Зал дружески еще раз посмеялся. Сейчас — уже над Лидией Сейфуллиной,
замечательной писательницей, несомненным классиком, одним из основателей великой
советской литературы. Ее «Виринея» стоит в первом ряду лучших созданий в
художественной летописи нашей страны.
Часом позже я вышел на улицу Воровского и увидел там Сейфуллину, стоявшую в
очереди к автобусу. Я неожиданно для себя осмелился, взял ее за руку и подвел к дверце.

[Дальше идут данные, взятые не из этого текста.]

/-- Elementwise words of fixed latency and what each gives in a lane (07 R154, R155, R159 to R164). -/
def elementRows : List (LaneOp × (LaneForm → Instr) × (Squad → LaneForm → Nat → Nat → LaneRes)) := [
  (0x10, .vadd, fun x f e l => x.fit f e (x.intA f e l + x.intB f e l)),
  (0x11, .vsub, fun x f e l => x.fit f e (x.intA f e l - x.intB f e l)),
  (0x12, .vmul, fun x f e l => x.fit f e (x.intA f e l * x.intB f e l)),
  (0x13, .vmulh, fun x f e l => intRes e (x.intA f e l * x.intB f e l / 2 ^ efBits e)),
  (0x14, .vmad, fun x f e l => x.fit f e (x.intA f e l * x.intB f e l + x.intC f e l)),
  (0x15, .vmin, fun x f e l => intRes e (min (x.intA f e l) (x.intB f e l))),
  (0x16, .vmax, fun x f e l => intRes e (max (x.intA f e l) (x.intB f e l))),
  (0x17, .vabs, fun x f e l => x.fit f e (x.intA f e l).natAbs),
  (0x18, .vneg, fun x f e l => x.fit f e (0 - x.intA f e l)),
  (0x19, .vadds, fun x f e l => fitInt e true (x.intA f e l + x.intB f e l)),
  (0x1a, .vsubs, fun x f e l => fitInt e true (x.intA f e l - x.intB f e l)),
  (0x1b, .vclz, fun x f e l => intRes e (clzNat (efBits e) (x.opnd f.va l false).toNat)),
  (0x1c, .vpopc, fun x f e l => intRes e (popcNat (efBits e) (x.opnd f.va l false).toNat)),
  (0x20, .vand, fun x f e l => ⟨x.rawA f e l &&& x.rawB f e l, 0⟩),
  (0x21, .vor, fun x f e l => ⟨x.rawA f e l ||| x.rawB f e l, 0⟩),
  (0x22, .vxor, fun x f e l => ⟨x.rawA f e l ^^^ x.rawB f e l, 0⟩),
  (0x23, .vnot, fun x f e l => ⟨~~~(x.rawA f e l), 0⟩),
  (0x24, .vshl, fun x f e l => laneShift 0 e (x.rawA f e l) ((x.opnd f.vb l false).toNat % 256)),
  (0x25, .vshr, fun x f e l => laneShift 1 e (x.rawA f e l) ((x.opnd f.vb l false).toNat % 256)),
  (0x26, .vsar, fun x f e l => laneShift 2 e (x.rawA f e l) ((x.opnd f.vb l false).toNat % 256)),
  (0x27, .vmov, fun x f e l => ⟨x.rawA f e l, 0⟩),
  (0x28, .vbcast, fun x f e _ => ⟨x.rawA f e (f.mod.arg.toNat % 32), 0⟩),
  (0x29, .vsel, fun x f e l => ⟨if bitAt (x.readM f.vc.mreg) l then x.rawA f e l else x.rawB f e l, 0⟩),
  (0x2a, .vlane, fun x _ _ l => ⟨(cellGet x.laneids l).setWidth 64, 0⟩),
  (0x40, .vfadd, fun x f e l => (ffmt e).sum (x.mode f) x.ftz [x.fval f.va e l, x.fval f.vb e l]),
  (0x41, .vfsub, fun x f e l => (ffmt e).sum (x.mode f) x.ftz [x.fval f.va e l, (x.fval f.vb e l).neg]),
  (0x42, .vfmul, fun x f e l => (ffmt e).mul (x.mode f) x.ftz (x.fval f.va e l) (x.fval f.vb e l)),
  (0x43, .vfma, fun x f e l => (ffmt e).fma (x.mode f) x.ftz (x.fval f.va e l) (x.fval f.vb e l) (x.fval f.vc e l)),
  (0x44, .vfms, fun x f e l => (ffmt e).fma (x.mode f) x.ftz (x.fval f.va e l) (x.fval f.vb e l) (x.fval f.vc e l).neg),
  (0x45, .vfnma, fun x f e l => (ffmt e).fma (x.mode f) x.ftz (x.fval f.va e l).neg (x.fval f.vb e l) (x.fval f.vc e l)),
  (0x46, .vfmin, fun x f e l => (ffmt e).minMax false x.ftz (x.fbits f.va e l) (x.fbits f.vb e l)),
  (0x47, .vfmax, fun x f e l => (ffmt e).minMax true x.ftz (x.fbits f.va e l) (x.fbits f.vb e l)),
  (0x48, .vfabs, fun x f e l => ⟨BitVec.ofNat 64 (x.fbits f.va e l % (ffmt e).signBit),
    if (ffmt e).read false (x.fbits f.va e l) = .snan then flagNV else 0⟩),
  (0x49, .vfneg, fun x f e l => ⟨BitVec.ofNat 64 (x.fbits f.va e l ^^^ (ffmt e).signBit),
    if (ffmt e).read false (x.fbits f.va e l) = .snan then flagNV else 0⟩),
  (0x4a, .vfclass, fun x f e l => ⟨(ffmt e).classBits (x.fbits f.va e l), 0⟩),
  (0x70, .vcvt, fun x f e l =>
    convert (f.mod.arg.toNat % 16) e (x.mode f) x.ftz (saturates f.mod x.fmt) (x.opnd f.va l false)),
  (0x72, .vbfpd, fun x f e l => let n := f.mod.arg.toNat % 16
    (ffmt e).bfpd (x.mode f) x.ftz ((x.readV f.va.vreg 31).toNat % 256) (x.mantissa f.va.vreg n l) n),
  (0x80, .vshfl, fun x f e l => movedRes e (x.rawA f e ((x.opnd f.vb l false).toNat % 32))),
  (0x81, .vrot, fun x f e l => movedRes e (x.rawA f e ((l + f.mod.arg.toNat) % 32)))]

/-- What VPACK gives in a lane: the element narrowed to w bits at position p of vb's register (07 R162). -/
def packRes (x : Squad) (f : LaneForm) (e l : Nat) : LaneRes :=
  let a := x.opnd f.va l false
  let r := if efInt e then fitInt e (saturates f.mod x.fmt) (intRead (if efSigned e then 3 else 6) a)
    else (ffmt e).ofVal (x.mode f) x.ftz (fp32.read x.ftz (a.toNat % 2 ^ 32))
  let p := efBits e * (f.mod.arg.toNat % 4)
  let b := (x.opnd f.vb l false).toNat
  ⟨BitVec.ofNat 64 (b % 2 ^ p + b / 2 ^ (p + efBits e) * 2 ^ (p + efBits e) + r.v.toNat % 2 ^ efBits e * 2 ^ p), r.flags⟩

/-- What VUNPK gives in a lane: the element at position p widened (07 R162). -/
def unpackRes (x : Squad) (f : LaneForm) (e l : Nat) : LaneRes :=
  let v := (x.opnd f.va l false).toNat / 2 ^ (efBits e * (f.mod.arg.toNat % 4)) % 2 ^ efBits e
  if efInt e then intRes e (intRead e (BitVec.ofNat 64 v)) else fp32.ofVal 0 x.ftz ((ffmt e).read x.ftz v)

/-- Compares and the bit and flags each gives in a lane (07 R156 to R158). -/
def compareRows : List (LaneOp × (LaneForm → Instr) × (Squad → LaneForm → Nat → Nat → LaneRes)) := [
  (0x30, .vcmpEq, fun x f e l => ⟨if x.intA f e l = x.intB f e l then 1 else 0, 0⟩),
  (0x31, .vcmpNe, fun x f e l => ⟨if x.intA f e l = x.intB f e l then 0 else 1, 0⟩),
  (0x32, .vcmpLt, fun x f e l => ⟨if x.intA f e l < x.intB f e l then 1 else 0, 0⟩),
  (0x33, .vcmpLe, fun x f e l => ⟨if x.intA f e l ≤ x.intB f e l then 1 else 0, 0⟩),
  (0x34, .vcmpGt, fun x f e l => ⟨if x.intB f e l < x.intA f e l then 1 else 0, 0⟩),
  (0x35, .vcmpGe, fun x f e l => ⟨if x.intB f e l ≤ x.intA f e l then 1 else 0, 0⟩),
  (0x36, .vcmpLtu, fun x f e l => ⟨if x.unsA f e l < x.unsB f e l then 1 else 0, 0⟩),
  (0x37, .vcmpLeu, fun x f e l => ⟨if x.unsA f e l ≤ x.unsB f e l then 1 else 0, 0⟩),
  (0x38, .vcmpGtu, fun x f e l => ⟨if x.unsB f e l < x.unsA f e l then 1 else 0, 0⟩),
  (0x39, .vcmpGeu, fun x f e l => ⟨if x.unsB f e l ≤ x.unsA f e l then 1 else 0, 0⟩),
  (0x60, .vfcmpEq, fun x f e l => (ffmt e).cmp 0 x.ftz (x.fbits f.va e l) (x.fbits f.vb e l)),
  (0x61, .vfcmpNe, fun x f e l => (ffmt e).cmp 1 x.ftz (x.fbits f.va e l) (x.fbits f.vb e l)),
  (0x62, .vfcmpLt, fun x f e l => (ffmt e).cmp 2 x.ftz (x.fbits f.va e l) (x.fbits f.vb e l)),
  (0x63, .vfcmpLe, fun x f e l => (ffmt e).cmp 3 x.ftz (x.fbits f.va e l) (x.fbits f.vb e l)),
  (0x64, .vfcmpUnord, fun x f e l => (ffmt e).cmp 4 x.ftz (x.fbits f.va e l) (x.fbits f.vb e l)),
  (0x65, .vfcmpOrd, fun x f e l => (ffmt e).cmp 5 x.ftz (x.fbits f.va e l) (x.fbits f.vb e l))]

/-- The acting squad's lane word set mask register d to v, merged flags fl and went on; nothing else changed. -/
def MaskWrites (s t : State) (d : BitVec 4) (v : BitVec 32) (fl : Nat → Bool) (m : Bool) : Prop :=
  t.sq.readM d = v ∧ (∀ n, n ≠ d → t.sq.readM n = s.sq.readM n) ∧
  (∀ i, i < 6 → t.sq.fflags.getLsbD i = (s.sq.fflags.getLsbD i || fl i)) ∧
  LaneGoes s.sq t.sq m ∧ t.sq = { s.sq.withLaneOf t.sq with masks := t.sq.masks, fflags := t.sq.fflags } ∧ OnlySquad s t

/-- The long words and what each gives in a lane (07 R160). -/
def longRows : List (LaneOp × (LaneForm → Instr) × (Squad → LaneForm → Nat → Nat → LaneRes)) := [
  (0x50, .vfdiv, fun x f e l => (ffmt e).div (x.mode f) x.ftz (x.fval f.va e l) (x.fval f.vb e l)),
  (0x51, .vfsqrt, fun x f e l => (ffmt e).sqrt (x.mode f) x.ftz (x.fval f.va e l)),
  (0x52, .vfrcp, fun x f e l => (ffmt e).div (x.mode f) x.ftz (.num false 1 0) (x.fval f.va e l)),
  (0x53, .vfrsq, fun x f e l => (ffmt e).rsqrt (x.mode f) x.ftz (x.fval f.va e l)),
  (0x54, .vfexp2, fun x f e l => (ffmt e).exp2 (x.mode f) x.ftz (x.fval f.va e l)),
  (0x55, .vflog2, fun x f e l => (ffmt e).log2 (x.mode f) x.ftz (x.fval f.va e l)),
  (0x56, .vdiv, fun x f e l =>
    if x.intB f e l = 0 then intRes e (-1) else x.fit f e ((x.intA f e l).tdiv (x.intB f e l))),
  (0x57, .vrem, fun x f e l =>
    if x.intB f e l = 0 then intRes e (x.intA f e l) else x.fit f e ((x.intA f e l).tmod (x.intB f e l)))]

Затем взял старую под мышки и легко, не чувствуя совершенно ее веса. поднял прямо в
автобус. Больше почему-то я ее ни разу не встречал.
Что касается А.А. Фадеева, то кто из литераторов из моего, и даже более старшего
поколения, не успел погреться от его сердца?! Тоже покойный теперь Савва Елизарович
Кожевников, главный редактор «Сибирских огней» в пору, когда в этом журнале
неожиданно для многих появились мои «Солдаты», рассказал мне следующее.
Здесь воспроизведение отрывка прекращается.